Sou angolano (do MPLA)

O artigo “Sou angolano (do MPLA)”, aqui publicado no dia 26 de Dezembro de 2020, foi o mais lido e partilhado de todos os publicados pelo Folha 8. Sem comentários da nossa parte, vamos agora republicá-lo, na íntegra e “ipsis verbis”:

Um projecto cultural e filantrópico denominado “Sou angolano, sou da paz e lutarei pela paz”, destinado a promover o patriotismo e a cidadania, foi lançado hoje, sábado, no município de Viana (Luanda), numa iniciativa do músico angolano Chilola de Almeida.

Segundo o mentor do projecto, que tem o patrocínio da Câmara de Comércio Angola-China, a promoção do patriotismo e dignificação da identidade nacional, no âmbito dos seus objectivos, será feita por via das artes.

Para isso, perspectiva incentivar, por via das artes, a manutenção e conservação da paz, como maior ganho social dos últimos anos, e a transmissão de conhecimentos sobre os símbolos nacionais, com destaque para o hino nacional.

A estratégia para a concretização do projecto, segundo Chilola de Almeida, será a realização de concursos de música, teatro e dança para os fazedores de artes, além de conferências, workshop´s e palestras a serem realizadas em todo território nacional, a partir do primeiro trimestre do próximo ano.

Presente no acto de lançamento, realizado na casa da Juventude, o presidente da União Nacional dos Artistas e Compositores, Zeca Moreno, realçou a importância do projecto, e garantiu apoio da instituição, quer moral, quanto material, até à sua concretização, uma posição partilhada por André Araújo, representante do Conselho Nacional da Juventude na cerimónia.

Por sua vez, o director municipal da cultura de Viana, Melquim dos Santos, afirmou que o projecto é um contributo valioso à Nação, sustentando que aborda a paz, uma conquista que deve ser preservada por todos angolanos.

O representante da Câmara de Comércio Angola-China, Francisco Swami, realçou a importância do projecto, indicando que vai permitir também a ocupação dos tempos livres dos jovens, bem como despertar neles os valores patrióticos e de cidadania.

Marcaram presença na cerimónia, representantes da administração local, da sociedade civil, homens de cultura, entre outros convidados.

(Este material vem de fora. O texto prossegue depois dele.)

-- ==== Sys2Proof/Tests/Slice0.lean ====
section
/-! SUPPORT. Tests of one step each, with the vectors of spec/95_test_vectors.md, and a witness for each statement that has
hypotheses. -/

namespace Sys2Proof.Tests

open Machine

/-! ### Helpers -/

/-- The outcome is a next state of which `p` holds. -/
def after (o : Host.Outcome State Fault Refusal) (p : State → Bool) : Bool :=
  match o with
  | .next t => p t
  | .fault _ => false
  | .refused _ => false

/-- The reset state with the given register values. -/
def withRegs (rs : List (Reg × Byte)) : State := rs.foldl (fun s r => s.writeV r.1 r.2) State.reset

/-- The reset state with a `Tick` issued by the host. -/
def ticking : State := { State.reset with inbox := [.tick] }

/-- One step that runs the word `w`, placed at PC, from `s`. -/
def runWord (w : Nat) (s : State) (p : State → Bool) : Bool := after (step (s.withFetchWord 16 w)) p

/-- The fault record's error and address. -/
def faultIs (t : State) (e : FatalError) (a : Word) : Bool := decide (t.fault = some ⟨e, a⟩)

/-- A word that decodes to nothing. -/
def isUndefined (w : Word) : Bool :=
  match decode w with
  | .instr _ => false
  | .undefinedWord u => decide (u = w)

/-! ### WellFormed: the one check refuses a row count that 4 bits cannot hold -/

theorem test_wellFormed_refuses_sixteen_rows : (Instr.drwVxVyN 0 1 16).wellFormed = false := by decide
theorem test_wellFormed_admits_fifteen_rows : (Instr.drwVxVyN 0 1 15).wellFormed = true := by decide

/-! ### Decode: a word written out from R74 for each constructor (R72's bit positions) -/

theorem test_decode_fixed : decode 0x00E0 = .instr .cls ∧ decode 0x00EE = .instr .ret := by decide
theorem test_decode_nnn : decode 0x1ABC = .instr (.jpNnn 0xABC) ∧ decode 0x2ABC = .instr (.callNnn 0xABC) ∧
    decode 0xAABC = .instr (.ldINnn 0xABC) ∧ decode 0xBABC = .instr (.jpV0Nnn 0xABC) := by decide
theorem test_decode_xkk : decode 0x3A5C = .instr (.seVxKk 10 0x5C) ∧ decode 0x4A5C = .instr (.sneVxKk 10 0x5C) ∧
    decode 0x6A5C = .instr (.ldVxKk 10 0x5C) ∧ decode 0x7A5C = .instr (.addVxKk 10 0x5C) ∧
    decode 0xCA5C = .instr (.rndVxKk 10 0x5C) := by decide
theorem test_decode_xy_skips : decode 0x5AB0 = .instr (.seVxVy 10 11) ∧ decode 0x9AB0 = .instr (.sneVxVy 10 11) := by decide
theorem test_decode_xy_alu : decode 0x8AB0 = .instr (.ldVxVy 10 11) ∧ decode 0x8AB1 = .instr (.orVxVy 10 11) ∧
    decode 0x8AB2 = .instr (.andVxVy 10 11) ∧ decode 0x8AB3 = .instr (.xorVxVy 10 11) ∧
    decode 0x8AB4 = .instr (.addVxVy 10 11) := by decide
theorem test_decode_xy_flags : decode 0x8AB5 = .instr (.subVxVy 10 11) ∧ decode 0x8AB6 = .instr (.shrVx 10 11) ∧
    decode 0x8AB7 = .instr (.subnVxVy 10 11) ∧ decode 0x8ABE = .instr (.shlVx 10 11) := by decide
theorem test_decode_xyn : decode 0xD4A7 = .instr (.drwVxVyN 4 10 7) := by decide
theorem test_decode_xs_keys : decode 0xEA9E = .instr (.skpVx 10) ∧ decode 0xEAA1 = .instr (.sknpVx 10) ∧
    decode 0xFA0A = .instr (.ldVxK 10) := by decide
theorem test_decode_xs_timers : decode 0xFA07 = .instr (.ldVxDt 10) ∧ decode 0xFA15 = .instr (.ldDtVx 10) ∧
    decode 0xFA18 = .instr (.ldStVx 10) := by decide
theorem test_decode_xs_index : decode 0xFA1E = .instr (.addIVx 10) ∧ decode 0xFA29 = .instr (.ldFVx 10) ∧
    decode 0xFA33 = .instr (.ldBVx 10) ∧ decode 0xFA55 = .instr (.ldMemIVx 10) ∧ decode 0xFA65 = .instr (.ldVxMemI 10) := by
  decide
/-- V1.4. -/
theorem test_decode_undefined : ([0x0000, 0x00E1, 0x0123, 0x5001, 0x8008, 0x800F, 0x9001, 0xE000, 0xE09F, 0xF000, 0xF056,
    0xFFFF] : List Word).all isUndefined = true := by decide
theorem test_decodeTableWord : decodeTableWord 16 0xD4A7 = some (.drwVxVyN 4 10 7) ∧ decodeTableWord 16 0x0000 = none ∧
    decodeTableWord 16 0x1D4A7 = none := by decide
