-- ==== Sys2Proof/Word.lean ====
section
/-! DEFINITION. The word types of the modem block (00_scope.md R8, R9, R21) and the names of its four buffers (10_state.md R52 to R55). -/

namespace Sys2Proof

/-- A 32-bit register, bus word or command word (R8). -/
abbrev Word := BitVec 32

/-- A byte lane of a bus word (R88). -/
abbrev Byte := BitVec 8

/-- A binary64 value, held as its 64-bit encoding (R9). -/
abbrev F64 := BitVec 64

/-- A complex symbol (re, im) (R9). -/
abbrev Symbol := F64 × F64

/-- The two bit buffers (R52, R53). -/
inductive BitBuf where
  | txb
  | rxb
deriving DecidableEq, Repr

/-- The two symbol buffers (R54, R55). -/
inductive SymBuf where
  | txs
  | rxs
deriving DecidableEq, Repr

end Sys2Proof
end

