-- ==== Sys2Proof/Syntax.lean ====
section
/-! DEFINITION. The 14 commands of the MQB command set (30_encoding.md R115), one constructor for each row of spec/opcode_table.json. A constructor carries every bit of the word beside the opcode, the reserved ones too, so that no bit of an encoding is lost: a word with reserved bits set is a command the block rejects with RESERVED (R117), not another command. -/

namespace Sys2Proof

inductive Instr where
  /-- NOP, format N (R260). -/
  | nop (rsvd : BitVec 24)
  /-- SEED, format N (R150). -/
  | seed (rsvd : BitVec 24)
  /-- GENBITS count, format C (R151). -/
  | genbits (count : BitVec 24)
  /-- GEN_NOISE count, format C (R152). -/
  | genNoise (count : BitVec 24)
  /-- MOD_BPSK, format N (R170). -/
  | modBpsk (rsvd : BitVec 24)
  /-- MOD_QPSK, format N (R172). -/
  | modQpsk (rsvd : BitVec 24)
  /-- DEMOD_BPSK, format N (R174). -/
  | demodBpsk (rsvd : BitVec 24)
  /-- DEMOD_QPSK, format N (R176). -/
  | demodQpsk (rsvd : BitVec 24)
  /-- CONV_EBNO order, format O (R203). -/
  | convEbno (rsvd : BitVec 22) (ord : BitVec 2)
  /-- ADD_NOISE, format N (R201). -/
  | addNoise (rsvd : BitVec 24)
  /-- BYPASS, format N (R202). -/
  | bypass (rsvd : BitVec 24)
  /-- COUNT_ERR, format N (R230). -/
  | countErr (rsvd : BitVec 24)
  /-- BER_CALC, format N (R231). -/
  | berCalc (rsvd : BitVec 24)
  /-- CLR_ACC, format N (R232). -/
  | clrAcc (rsvd : BitVec 24)
deriving DecidableEq, Repr

end Sys2Proof
end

Símbolos nacionais do… MPLA

A lei que estabelece a deferência do uso da bandeira nacional, insígnia e hino nacional de Angola (leia-se do MPLA) foi aprovada no dia 9 de Agosto de 2018 pelo Parlamento, com 131 votos favoráveis do MPLA e de parte da oposição constituída pelos sipaios do MPLA, contando ainda com 56 abstenções dos sipaios assimilados da UNITA.

A proposta do Governo foi aprovada durante a terceira reunião plenária extraordinária da 1.ª sessão legislativa da quarta legislatura da Assembleia Nacional e visa, entre outras, “promover o conhecimento massivo, o respeito e a utilização uniforme dos símbolos nacionais”.

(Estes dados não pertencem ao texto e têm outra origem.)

-- ==== Sys2Proof/Machine/Flags.lean ====
section
/-! DEFINITION. STATUS as a word, its write-1-to-clear bits, the numeric and accumulator flags, and the interrupt line (10_state.md R36, R57, 60_exceptions.md R301, R310 to R316). -/

namespace Sys2Proof.Machine

/-- STATUS.ERRCODE of each error (R301). -/
def ErrCode.code : ErrCode → BitVec 4
  | .none => 0#4
  | .illegal => 1#4
  | .reserved => 2#4
  | .busy => 3#4
  | .range => 4#4
  | .oddLength => 5#4
  | .lenMismatch => 6#4

/-- STATUS as the host reads it (R36): ERRCMD in 23:16, ERRCODE in 11:8, the flags in 6:0, reserved bits 0. -/
def Status.word (st : Status) : Word :=
  0#8 ++ st.errcmd ++ 0#4 ++ st.errcode ++ 0#1 ++ BitVec.ofBool st.wbusy ++ BitVec.ofBool st.accOvf
    ++ BitVec.ofBool st.numerr ++ BitVec.ofBool st.errOvf ++ BitVec.ofBool st.err
    ++ BitVec.ofBool st.done ++ BitVec.ofBool st.busy

/-- A host write of v to STATUS (R36): each W1C bit written as 1 is cleared, and clearing ERR clears ERRCODE and ERRCMD. -/
def Status.clear (st : Status) (v : Word) : Status :=
  { st with
    done := st.done && !v.getLsbD 1
    err := st.err && !v.getLsbD 2
    errOvf := st.errOvf && !v.getLsbD 3
    numerr := st.numerr && !v.getLsbD 4
    accOvf := st.accOvf && !v.getLsbD 5
    wbusy := st.wbusy && !v.getLsbD 6
    errcode := if v.getLsbD 2 then 0#4 else st.errcode
    errcmd := if v.getLsbD 2 then 0#8 else st.errcmd }

/-- reject(code, w) on STATUS (R305): the first error is described, a further one sets ERR_OVF only. -/
def Status.reject (st : Status) (code : ErrCode) (w : Word) : Status :=
  if st.err then { st with errOvf := true }
  else { st with err := true, errcode := code.code, errcmd := w.extractLsb' 0 8 }

/-- numerr(v) asks for NUMERR: v is a NaN or an infinity (R310, 00_scope.md R22). -/
def nonFinite (v : F64) : Bool := !fIsFinite v

/-- A component of the symbol is a NaN or an infinity (R310). -/
def symNonFinite (z : Symbol) : Bool := nonFinite z.1 || nonFinite z.2

/-- A component of the symbol is a NaN (41_moddemod.md R176). -/
def symNan (z : Symbol) : Bool := fIsNan z.1 || fIsNan z.2

/-- STATUS.NUMERR set when `b`; sticky (R57, R310). -/
def State.flagNumerr (s : State) (b : Bool) : State :=
  { s with status := { s.status with numerr := s.status.numerr || b } }

/-- STATUS.ACC_OVF set when `b`; sticky (R57, R312). -/
def State.flagAccOvf (s : State) (b : Bool) : State :=
  { s with status := { s.status with accOvf := s.status.accOvf || b } }

/-- STATUS.WBUSY set (R313). -/
def State.flagWbusy (s : State) : State := { s with status := { s.status with wbusy := true } }

/-- IRQ_EN.DONE_IE (R37). -/
def State.doneIe (s : State) : Bool := s.irqEn.getLsbD 0

/-- IRQ_EN.ERR_IE (R37). -/
def State.errIe (s : State) : Bool := s.irqEn.getLsbD 1

/-- IRQ_EN.NUM_IE (R37). -/
def State.numIe (s : State) : Bool := s.irqEn.getLsbD 2

/-- The interrupt output (R315). -/
def State.irq (s : State) : Bool :=
  (s.status.done && s.doneIe)
    || ((s.status.err || s.status.errOvf || s.status.accOvf || s.status.wbusy) && s.errIe)
    || (s.status.numerr && s.numIe)

end Sys2Proof.Machine
end

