-- ==== Sys2Proof/Machine/Reset.lean ====
section
/-! DEFINITION. The reset input and the soft reset (70_reset_and_hazards.md R340 to R343). -/

namespace Sys2Proof.Machine

/-- What the abandoned command's write set is left with (R343): every buffer element of it a draw, and rng_state a draw where the command replaces or advances it (log 10). -/
def State.abandon (s : State) (ws : WriteSet) : State :=
  let d := s.draws
  let t := s.putBits .txb 0 ((List.range ws.txb).map (Config.freeBit d .txb))
  let t := t.putBits .rxb 0 ((List.range ws.rxb).map (Config.freeBit d .rxb))
  let t := t.putWords .txs 0 ((List.range (4 * ws.txs)).map (Config.freeSymWord d .txs))
  let t := t.putWords .rxs 0 ((List.range (4 * ws.rxs)).map (Config.freeSymWord d .rxs))
  { t with rng := if ws.rng then Config.freeRng d else s.rng, draws := d + 1 }

/-- Every register of 10_state.md R51 but RNG at its reset value, BUSY <- 0 (R342). -/
def State.clearRegisters (s : State) : State :=
  { s with
    status := Status.zero
    irqEn := 0#3
    txbLen := 0#32
    txsLen := 0#32
    rxsLen := 0#32
    rxbLen := 0#32
    phase := 0#64
    snr := 0#64
    ebno := 0#64
    seed := 0#64
    errcnt := 0#64
    bitcnt := 0#64
    lastcnt := 0#32
    ber := 0#64
    nscale := 0#64 }

/-- The soft reset (R342), which abandons a running command (R343). -/
def State.softReset (s : State) : State :=
  if s.status.busy then (s.abandon (runningWriteSet s)).clearRegisters else s.clearRegisters

/-- The reset input asserted (R340): from here on the block answers no transaction and completes no command. -/
def State.assertReset (s : State) : State := { s with inReset := true }

/-- The reset input released (R340): every register at its reset value, rng_state and the buffers drawn anew. Releasing an input that is not asserted is no event for the block (log 14). -/
def State.releaseReset (s : State) : State :=
  if s.inReset then { State.powerUp s.cfg s.draws with inputs := s.inputs } else s

end Sys2Proof.Machine
end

Em sede de votação final global do diploma legal, que tem ainda como fundamento densificar os dispositivos constitucionais sobre os símbolos nacionais, o MPLA (no poder desde 1975), considerou o documento como um “factor positivo sobre a valorização e reconhecimento histórico do país”.

“A aprovação da presente lei é o factor positivo desse esforço colectivo e só assim teremos a certeza da elevação da consciência patriótica dos cidadãos, da valorização e reconhecimento da nossa história e da nossa identidade cultural”, afirmou na altura o deputado do MPLA, Nuno Carnaval.

Apesar de “discordar” de um dos símbolos, a “bandeira nacional de Angola semelhante à bandeira do MPLA”, a CASA-CE votou favoravelmente o documento de acordo, aliás, com as ordens superiores recebidas do… MPLA.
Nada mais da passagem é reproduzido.